*** Opening Source information ***

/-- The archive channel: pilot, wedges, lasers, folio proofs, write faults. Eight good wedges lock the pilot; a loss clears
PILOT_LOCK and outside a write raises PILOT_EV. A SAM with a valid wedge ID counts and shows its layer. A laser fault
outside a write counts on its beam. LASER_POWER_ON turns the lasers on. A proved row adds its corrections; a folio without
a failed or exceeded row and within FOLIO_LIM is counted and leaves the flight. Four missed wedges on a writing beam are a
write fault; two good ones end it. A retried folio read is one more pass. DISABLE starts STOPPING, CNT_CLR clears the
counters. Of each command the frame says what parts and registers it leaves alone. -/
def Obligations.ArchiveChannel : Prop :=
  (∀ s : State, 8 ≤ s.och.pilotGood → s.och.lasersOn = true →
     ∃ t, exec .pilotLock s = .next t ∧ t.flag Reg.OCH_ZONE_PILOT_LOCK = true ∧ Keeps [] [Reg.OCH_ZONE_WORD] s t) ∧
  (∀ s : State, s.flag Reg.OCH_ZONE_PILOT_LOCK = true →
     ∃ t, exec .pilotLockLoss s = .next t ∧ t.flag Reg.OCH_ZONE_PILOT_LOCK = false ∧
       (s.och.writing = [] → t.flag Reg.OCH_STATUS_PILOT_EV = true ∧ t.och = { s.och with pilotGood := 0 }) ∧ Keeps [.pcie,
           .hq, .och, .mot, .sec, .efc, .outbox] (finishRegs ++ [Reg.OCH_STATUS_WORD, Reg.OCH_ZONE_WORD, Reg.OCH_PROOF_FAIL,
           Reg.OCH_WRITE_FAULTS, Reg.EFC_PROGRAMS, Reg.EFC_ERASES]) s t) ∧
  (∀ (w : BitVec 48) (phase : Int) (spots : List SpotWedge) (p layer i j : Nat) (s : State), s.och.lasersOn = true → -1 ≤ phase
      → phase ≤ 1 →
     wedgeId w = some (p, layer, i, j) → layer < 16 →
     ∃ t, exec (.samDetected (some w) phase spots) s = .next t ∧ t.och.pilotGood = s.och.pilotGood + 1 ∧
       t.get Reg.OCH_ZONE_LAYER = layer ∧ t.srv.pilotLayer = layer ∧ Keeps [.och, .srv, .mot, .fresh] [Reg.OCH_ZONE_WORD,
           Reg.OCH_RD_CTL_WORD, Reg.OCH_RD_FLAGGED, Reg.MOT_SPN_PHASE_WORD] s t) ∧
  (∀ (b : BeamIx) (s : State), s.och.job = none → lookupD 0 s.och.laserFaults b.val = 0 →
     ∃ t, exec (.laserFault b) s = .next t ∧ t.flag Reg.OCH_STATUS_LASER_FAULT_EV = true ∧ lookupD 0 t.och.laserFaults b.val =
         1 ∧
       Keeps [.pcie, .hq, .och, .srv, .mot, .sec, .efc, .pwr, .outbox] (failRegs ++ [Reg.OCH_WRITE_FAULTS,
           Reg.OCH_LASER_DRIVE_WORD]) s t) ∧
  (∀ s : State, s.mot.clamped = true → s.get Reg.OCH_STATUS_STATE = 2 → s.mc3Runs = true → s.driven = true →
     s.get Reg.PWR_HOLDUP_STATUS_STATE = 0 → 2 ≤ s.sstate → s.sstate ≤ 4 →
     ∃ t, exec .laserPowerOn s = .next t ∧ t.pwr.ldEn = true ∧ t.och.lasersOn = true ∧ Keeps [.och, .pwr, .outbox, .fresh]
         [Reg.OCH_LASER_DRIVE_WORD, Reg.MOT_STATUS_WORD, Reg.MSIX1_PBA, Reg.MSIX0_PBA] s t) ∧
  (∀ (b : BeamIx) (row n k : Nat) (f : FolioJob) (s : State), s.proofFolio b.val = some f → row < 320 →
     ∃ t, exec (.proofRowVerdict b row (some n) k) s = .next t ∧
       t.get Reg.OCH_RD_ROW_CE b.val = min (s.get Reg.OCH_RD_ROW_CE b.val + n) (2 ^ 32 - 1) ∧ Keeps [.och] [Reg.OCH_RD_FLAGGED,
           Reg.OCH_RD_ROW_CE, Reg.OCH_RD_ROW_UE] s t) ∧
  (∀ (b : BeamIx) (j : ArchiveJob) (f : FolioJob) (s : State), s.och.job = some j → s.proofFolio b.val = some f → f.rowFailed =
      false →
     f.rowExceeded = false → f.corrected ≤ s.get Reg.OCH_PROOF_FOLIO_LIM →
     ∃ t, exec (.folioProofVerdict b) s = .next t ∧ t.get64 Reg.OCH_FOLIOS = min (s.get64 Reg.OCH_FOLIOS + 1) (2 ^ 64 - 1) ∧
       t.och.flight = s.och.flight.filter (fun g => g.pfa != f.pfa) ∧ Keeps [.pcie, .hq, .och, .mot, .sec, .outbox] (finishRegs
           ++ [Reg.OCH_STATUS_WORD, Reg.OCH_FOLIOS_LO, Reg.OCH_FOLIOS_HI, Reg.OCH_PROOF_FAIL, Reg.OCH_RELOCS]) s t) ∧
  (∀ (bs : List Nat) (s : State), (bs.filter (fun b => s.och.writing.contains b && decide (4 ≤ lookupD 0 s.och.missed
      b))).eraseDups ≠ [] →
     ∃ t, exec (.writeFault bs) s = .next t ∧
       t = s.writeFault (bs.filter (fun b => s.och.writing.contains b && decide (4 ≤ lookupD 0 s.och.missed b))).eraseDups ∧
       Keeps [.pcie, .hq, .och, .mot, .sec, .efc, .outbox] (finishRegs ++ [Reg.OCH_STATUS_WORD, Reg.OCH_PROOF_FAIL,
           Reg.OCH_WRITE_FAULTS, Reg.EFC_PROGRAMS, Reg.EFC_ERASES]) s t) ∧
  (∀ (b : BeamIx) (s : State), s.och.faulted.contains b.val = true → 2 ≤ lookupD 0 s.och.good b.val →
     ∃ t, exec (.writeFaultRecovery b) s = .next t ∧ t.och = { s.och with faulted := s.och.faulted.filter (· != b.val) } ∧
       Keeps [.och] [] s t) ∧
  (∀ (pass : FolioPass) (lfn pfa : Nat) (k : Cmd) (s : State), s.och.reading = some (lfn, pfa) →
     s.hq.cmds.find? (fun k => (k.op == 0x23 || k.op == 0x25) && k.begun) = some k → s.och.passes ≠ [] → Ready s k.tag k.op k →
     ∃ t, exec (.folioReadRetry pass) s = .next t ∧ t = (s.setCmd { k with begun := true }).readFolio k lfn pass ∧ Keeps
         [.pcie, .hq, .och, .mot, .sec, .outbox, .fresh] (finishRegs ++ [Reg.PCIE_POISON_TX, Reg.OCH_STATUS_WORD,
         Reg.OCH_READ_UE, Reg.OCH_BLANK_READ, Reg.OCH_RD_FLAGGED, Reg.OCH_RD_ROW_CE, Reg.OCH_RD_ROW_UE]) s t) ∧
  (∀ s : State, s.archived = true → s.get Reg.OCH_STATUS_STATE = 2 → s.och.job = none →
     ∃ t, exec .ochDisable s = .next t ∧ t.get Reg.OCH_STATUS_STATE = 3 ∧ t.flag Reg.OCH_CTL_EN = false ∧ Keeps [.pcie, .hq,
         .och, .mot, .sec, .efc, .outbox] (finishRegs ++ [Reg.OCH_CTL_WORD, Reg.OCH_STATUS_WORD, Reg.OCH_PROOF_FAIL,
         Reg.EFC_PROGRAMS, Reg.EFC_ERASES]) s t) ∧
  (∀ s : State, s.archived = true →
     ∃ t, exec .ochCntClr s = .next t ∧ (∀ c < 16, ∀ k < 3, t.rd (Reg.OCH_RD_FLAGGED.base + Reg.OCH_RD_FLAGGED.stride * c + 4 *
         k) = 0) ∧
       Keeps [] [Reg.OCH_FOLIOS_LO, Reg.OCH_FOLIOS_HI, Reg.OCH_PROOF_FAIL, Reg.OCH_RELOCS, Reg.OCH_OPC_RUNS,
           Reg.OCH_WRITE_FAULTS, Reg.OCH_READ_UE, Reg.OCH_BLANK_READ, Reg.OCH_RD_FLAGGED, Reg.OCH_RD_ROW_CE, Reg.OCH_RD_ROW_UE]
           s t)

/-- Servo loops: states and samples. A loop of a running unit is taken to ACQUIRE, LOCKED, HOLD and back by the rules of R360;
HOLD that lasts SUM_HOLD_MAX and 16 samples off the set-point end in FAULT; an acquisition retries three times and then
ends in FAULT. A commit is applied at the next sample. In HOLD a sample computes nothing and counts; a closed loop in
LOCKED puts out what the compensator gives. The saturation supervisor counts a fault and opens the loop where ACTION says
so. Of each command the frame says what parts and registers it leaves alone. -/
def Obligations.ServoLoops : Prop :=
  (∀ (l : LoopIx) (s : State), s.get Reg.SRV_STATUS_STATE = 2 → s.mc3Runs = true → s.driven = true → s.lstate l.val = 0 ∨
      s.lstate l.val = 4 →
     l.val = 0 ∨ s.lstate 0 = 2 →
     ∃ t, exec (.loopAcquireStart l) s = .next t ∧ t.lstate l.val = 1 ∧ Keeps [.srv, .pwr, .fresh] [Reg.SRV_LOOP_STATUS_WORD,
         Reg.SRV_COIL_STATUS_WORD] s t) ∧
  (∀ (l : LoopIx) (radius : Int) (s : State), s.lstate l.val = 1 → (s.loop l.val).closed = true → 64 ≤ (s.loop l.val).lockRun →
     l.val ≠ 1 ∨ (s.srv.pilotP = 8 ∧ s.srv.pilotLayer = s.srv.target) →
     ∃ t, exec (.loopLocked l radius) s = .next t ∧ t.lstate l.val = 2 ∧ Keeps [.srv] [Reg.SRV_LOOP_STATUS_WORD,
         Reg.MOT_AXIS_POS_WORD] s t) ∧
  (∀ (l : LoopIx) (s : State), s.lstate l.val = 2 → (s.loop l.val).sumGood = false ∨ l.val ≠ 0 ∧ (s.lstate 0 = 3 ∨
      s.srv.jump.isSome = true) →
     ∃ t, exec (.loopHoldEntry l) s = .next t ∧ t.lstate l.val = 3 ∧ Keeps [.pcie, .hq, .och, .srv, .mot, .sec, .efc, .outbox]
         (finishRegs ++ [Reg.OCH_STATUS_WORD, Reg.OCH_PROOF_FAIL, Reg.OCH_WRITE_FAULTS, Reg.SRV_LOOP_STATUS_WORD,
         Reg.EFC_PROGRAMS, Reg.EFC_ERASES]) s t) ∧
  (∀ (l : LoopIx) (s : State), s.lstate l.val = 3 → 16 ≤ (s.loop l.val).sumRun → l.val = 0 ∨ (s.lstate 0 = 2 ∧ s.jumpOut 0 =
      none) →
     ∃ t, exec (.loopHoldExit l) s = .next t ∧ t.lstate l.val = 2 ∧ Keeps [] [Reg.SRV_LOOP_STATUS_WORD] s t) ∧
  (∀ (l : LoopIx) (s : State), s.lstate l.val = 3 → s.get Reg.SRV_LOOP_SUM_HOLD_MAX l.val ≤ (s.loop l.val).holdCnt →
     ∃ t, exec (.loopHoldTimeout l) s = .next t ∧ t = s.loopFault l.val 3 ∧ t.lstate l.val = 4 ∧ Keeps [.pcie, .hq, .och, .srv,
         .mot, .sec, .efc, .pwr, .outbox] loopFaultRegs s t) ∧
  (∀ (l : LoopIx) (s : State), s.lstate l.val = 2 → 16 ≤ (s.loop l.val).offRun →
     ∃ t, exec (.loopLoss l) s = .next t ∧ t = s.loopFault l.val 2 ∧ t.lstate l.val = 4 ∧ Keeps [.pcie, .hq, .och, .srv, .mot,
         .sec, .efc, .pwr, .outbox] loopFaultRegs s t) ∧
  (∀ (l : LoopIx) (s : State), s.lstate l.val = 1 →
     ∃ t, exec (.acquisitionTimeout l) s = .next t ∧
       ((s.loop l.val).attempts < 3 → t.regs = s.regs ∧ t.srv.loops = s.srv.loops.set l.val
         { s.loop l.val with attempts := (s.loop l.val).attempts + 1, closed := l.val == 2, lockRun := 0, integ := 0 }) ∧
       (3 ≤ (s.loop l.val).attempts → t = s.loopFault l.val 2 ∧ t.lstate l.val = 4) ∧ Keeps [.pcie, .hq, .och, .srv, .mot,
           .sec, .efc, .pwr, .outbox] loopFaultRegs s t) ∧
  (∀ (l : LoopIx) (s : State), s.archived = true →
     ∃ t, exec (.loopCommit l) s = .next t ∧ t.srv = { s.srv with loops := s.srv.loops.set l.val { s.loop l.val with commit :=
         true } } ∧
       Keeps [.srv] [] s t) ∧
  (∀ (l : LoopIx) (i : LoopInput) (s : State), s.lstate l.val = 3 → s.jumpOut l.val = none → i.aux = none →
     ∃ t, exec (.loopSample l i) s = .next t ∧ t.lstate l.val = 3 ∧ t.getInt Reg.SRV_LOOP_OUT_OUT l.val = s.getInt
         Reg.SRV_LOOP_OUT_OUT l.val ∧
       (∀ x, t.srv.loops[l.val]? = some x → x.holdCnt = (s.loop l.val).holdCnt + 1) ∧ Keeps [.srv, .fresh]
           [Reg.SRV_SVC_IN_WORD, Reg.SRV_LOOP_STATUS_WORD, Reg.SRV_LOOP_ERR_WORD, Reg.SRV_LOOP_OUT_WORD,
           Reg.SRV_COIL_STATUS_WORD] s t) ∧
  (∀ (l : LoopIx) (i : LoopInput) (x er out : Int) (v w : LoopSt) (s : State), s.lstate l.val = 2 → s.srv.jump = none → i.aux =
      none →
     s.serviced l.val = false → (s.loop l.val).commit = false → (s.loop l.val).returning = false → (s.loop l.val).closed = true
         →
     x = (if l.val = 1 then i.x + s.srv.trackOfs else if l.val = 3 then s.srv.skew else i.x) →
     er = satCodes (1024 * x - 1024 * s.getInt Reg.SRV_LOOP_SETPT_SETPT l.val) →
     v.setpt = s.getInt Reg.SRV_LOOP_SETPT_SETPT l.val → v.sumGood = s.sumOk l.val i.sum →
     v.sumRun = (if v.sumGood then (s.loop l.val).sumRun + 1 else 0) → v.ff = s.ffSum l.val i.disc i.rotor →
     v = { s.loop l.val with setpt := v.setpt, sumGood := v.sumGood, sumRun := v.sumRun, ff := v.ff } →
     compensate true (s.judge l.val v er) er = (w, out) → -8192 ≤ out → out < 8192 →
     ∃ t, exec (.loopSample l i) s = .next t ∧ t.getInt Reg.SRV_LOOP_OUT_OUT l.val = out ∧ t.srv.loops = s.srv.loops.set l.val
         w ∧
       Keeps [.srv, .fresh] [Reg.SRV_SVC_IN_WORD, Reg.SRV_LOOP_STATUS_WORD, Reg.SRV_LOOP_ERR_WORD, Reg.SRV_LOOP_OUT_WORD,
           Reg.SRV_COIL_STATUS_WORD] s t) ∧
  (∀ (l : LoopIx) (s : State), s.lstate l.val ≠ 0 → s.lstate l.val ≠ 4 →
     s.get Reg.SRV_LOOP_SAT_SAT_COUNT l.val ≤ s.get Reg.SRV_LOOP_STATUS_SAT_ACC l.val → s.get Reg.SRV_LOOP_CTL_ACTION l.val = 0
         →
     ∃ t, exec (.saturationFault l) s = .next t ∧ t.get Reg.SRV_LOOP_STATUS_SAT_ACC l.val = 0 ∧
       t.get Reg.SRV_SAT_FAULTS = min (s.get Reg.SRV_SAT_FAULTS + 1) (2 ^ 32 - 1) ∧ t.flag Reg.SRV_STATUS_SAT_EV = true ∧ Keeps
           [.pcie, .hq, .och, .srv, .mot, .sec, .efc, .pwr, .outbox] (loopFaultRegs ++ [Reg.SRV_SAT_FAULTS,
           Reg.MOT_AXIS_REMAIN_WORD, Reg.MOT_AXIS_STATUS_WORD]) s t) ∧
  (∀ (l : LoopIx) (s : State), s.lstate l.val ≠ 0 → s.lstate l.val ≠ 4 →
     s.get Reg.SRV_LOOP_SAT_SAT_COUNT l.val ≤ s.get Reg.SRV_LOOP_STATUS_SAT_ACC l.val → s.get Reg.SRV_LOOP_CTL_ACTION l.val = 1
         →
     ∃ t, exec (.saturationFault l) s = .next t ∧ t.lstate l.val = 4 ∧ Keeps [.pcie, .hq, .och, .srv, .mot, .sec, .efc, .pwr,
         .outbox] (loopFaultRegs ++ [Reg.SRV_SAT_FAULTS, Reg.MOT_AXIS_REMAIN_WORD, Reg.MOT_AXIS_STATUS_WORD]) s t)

*** Closing Source information ***
*** Opening Source information ***

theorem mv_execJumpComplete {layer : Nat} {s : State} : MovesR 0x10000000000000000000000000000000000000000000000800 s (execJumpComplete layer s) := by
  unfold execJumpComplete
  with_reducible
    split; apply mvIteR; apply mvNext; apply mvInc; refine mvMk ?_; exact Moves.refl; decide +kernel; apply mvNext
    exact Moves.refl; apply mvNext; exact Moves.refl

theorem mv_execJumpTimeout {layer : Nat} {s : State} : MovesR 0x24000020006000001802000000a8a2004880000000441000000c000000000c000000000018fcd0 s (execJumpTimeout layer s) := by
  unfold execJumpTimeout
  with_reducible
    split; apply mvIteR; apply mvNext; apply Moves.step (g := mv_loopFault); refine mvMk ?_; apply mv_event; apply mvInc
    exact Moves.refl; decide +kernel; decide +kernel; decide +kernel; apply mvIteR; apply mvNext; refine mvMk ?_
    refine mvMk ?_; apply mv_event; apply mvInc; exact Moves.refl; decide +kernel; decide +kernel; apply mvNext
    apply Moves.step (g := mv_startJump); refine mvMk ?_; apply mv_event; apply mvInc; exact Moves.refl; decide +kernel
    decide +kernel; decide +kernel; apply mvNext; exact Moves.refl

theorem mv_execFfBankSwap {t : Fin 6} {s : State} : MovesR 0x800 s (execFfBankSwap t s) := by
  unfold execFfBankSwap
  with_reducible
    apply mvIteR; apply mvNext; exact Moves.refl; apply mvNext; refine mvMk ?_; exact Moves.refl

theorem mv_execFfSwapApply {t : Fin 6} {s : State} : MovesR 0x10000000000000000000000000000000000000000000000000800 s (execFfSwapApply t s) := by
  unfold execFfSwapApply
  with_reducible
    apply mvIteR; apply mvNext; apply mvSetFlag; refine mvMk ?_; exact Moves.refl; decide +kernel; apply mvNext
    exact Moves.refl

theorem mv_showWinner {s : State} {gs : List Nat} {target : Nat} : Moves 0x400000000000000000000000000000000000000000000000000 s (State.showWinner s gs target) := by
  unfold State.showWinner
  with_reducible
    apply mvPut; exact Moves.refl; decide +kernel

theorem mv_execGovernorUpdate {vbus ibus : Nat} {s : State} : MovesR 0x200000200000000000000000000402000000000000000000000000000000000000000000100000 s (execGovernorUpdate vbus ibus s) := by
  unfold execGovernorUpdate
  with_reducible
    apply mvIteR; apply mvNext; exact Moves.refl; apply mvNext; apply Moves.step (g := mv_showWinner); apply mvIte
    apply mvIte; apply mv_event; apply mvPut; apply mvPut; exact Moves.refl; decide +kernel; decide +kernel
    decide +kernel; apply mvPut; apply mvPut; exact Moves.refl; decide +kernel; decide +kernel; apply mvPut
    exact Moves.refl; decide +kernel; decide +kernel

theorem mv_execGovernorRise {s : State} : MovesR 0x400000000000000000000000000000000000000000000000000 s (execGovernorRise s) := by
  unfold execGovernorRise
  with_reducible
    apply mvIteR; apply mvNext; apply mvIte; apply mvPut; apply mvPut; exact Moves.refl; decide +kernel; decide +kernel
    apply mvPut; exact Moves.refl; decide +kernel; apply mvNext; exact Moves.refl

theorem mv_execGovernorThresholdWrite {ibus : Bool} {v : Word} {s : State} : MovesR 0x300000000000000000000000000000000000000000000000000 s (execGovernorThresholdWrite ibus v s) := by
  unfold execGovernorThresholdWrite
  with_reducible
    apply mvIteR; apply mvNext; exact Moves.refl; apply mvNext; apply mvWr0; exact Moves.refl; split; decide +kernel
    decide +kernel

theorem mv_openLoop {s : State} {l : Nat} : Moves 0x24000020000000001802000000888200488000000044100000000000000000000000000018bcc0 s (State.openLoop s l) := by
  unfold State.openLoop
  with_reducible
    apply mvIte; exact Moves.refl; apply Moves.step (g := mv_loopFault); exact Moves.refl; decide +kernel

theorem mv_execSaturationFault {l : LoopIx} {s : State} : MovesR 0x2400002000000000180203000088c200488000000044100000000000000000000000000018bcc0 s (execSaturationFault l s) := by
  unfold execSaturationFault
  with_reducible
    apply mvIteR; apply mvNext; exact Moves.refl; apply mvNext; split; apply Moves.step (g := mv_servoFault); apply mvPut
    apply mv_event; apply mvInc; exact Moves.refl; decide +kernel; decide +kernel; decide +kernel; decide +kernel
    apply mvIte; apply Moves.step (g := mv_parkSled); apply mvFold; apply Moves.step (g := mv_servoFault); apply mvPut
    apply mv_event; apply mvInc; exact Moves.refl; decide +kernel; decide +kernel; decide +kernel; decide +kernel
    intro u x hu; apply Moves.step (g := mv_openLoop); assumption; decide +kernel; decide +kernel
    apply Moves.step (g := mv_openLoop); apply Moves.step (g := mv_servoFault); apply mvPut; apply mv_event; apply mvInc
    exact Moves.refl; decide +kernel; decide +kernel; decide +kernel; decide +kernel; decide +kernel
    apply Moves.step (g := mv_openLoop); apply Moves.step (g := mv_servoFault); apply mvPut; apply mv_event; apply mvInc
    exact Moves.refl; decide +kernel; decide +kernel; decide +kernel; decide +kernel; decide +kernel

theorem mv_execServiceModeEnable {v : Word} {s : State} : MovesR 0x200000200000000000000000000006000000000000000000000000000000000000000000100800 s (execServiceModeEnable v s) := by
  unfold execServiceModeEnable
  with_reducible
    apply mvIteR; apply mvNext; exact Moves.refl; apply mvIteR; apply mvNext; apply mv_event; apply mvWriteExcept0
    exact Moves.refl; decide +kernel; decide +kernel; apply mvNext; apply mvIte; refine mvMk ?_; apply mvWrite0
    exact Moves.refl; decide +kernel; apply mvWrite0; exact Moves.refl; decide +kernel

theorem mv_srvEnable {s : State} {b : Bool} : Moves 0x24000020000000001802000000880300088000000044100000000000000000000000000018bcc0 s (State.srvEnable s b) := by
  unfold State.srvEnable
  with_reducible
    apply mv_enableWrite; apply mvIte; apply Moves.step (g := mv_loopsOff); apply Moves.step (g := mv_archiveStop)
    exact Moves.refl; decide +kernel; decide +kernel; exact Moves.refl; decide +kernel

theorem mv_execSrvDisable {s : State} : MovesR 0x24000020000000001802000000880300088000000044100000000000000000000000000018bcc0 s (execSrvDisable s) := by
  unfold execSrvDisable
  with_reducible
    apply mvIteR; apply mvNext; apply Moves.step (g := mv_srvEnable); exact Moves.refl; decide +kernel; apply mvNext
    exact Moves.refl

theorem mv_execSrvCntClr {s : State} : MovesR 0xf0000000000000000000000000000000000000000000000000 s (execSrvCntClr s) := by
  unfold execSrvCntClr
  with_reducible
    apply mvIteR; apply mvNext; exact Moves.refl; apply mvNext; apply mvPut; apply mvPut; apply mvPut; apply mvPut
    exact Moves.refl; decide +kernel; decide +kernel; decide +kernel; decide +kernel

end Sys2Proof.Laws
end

*** Closing Source information ***

__Task__. Where does the word "eraseDups" appear in the records above? Return every line that holds it.

__Response area__.
      b))).eraseDups ≠ [] →
       t = s.writeFault (bs.filter (fun b => s.och.writing.contains b && decide (4 ≤ lookupD 0 s.och.missed b))).eraseDups ∧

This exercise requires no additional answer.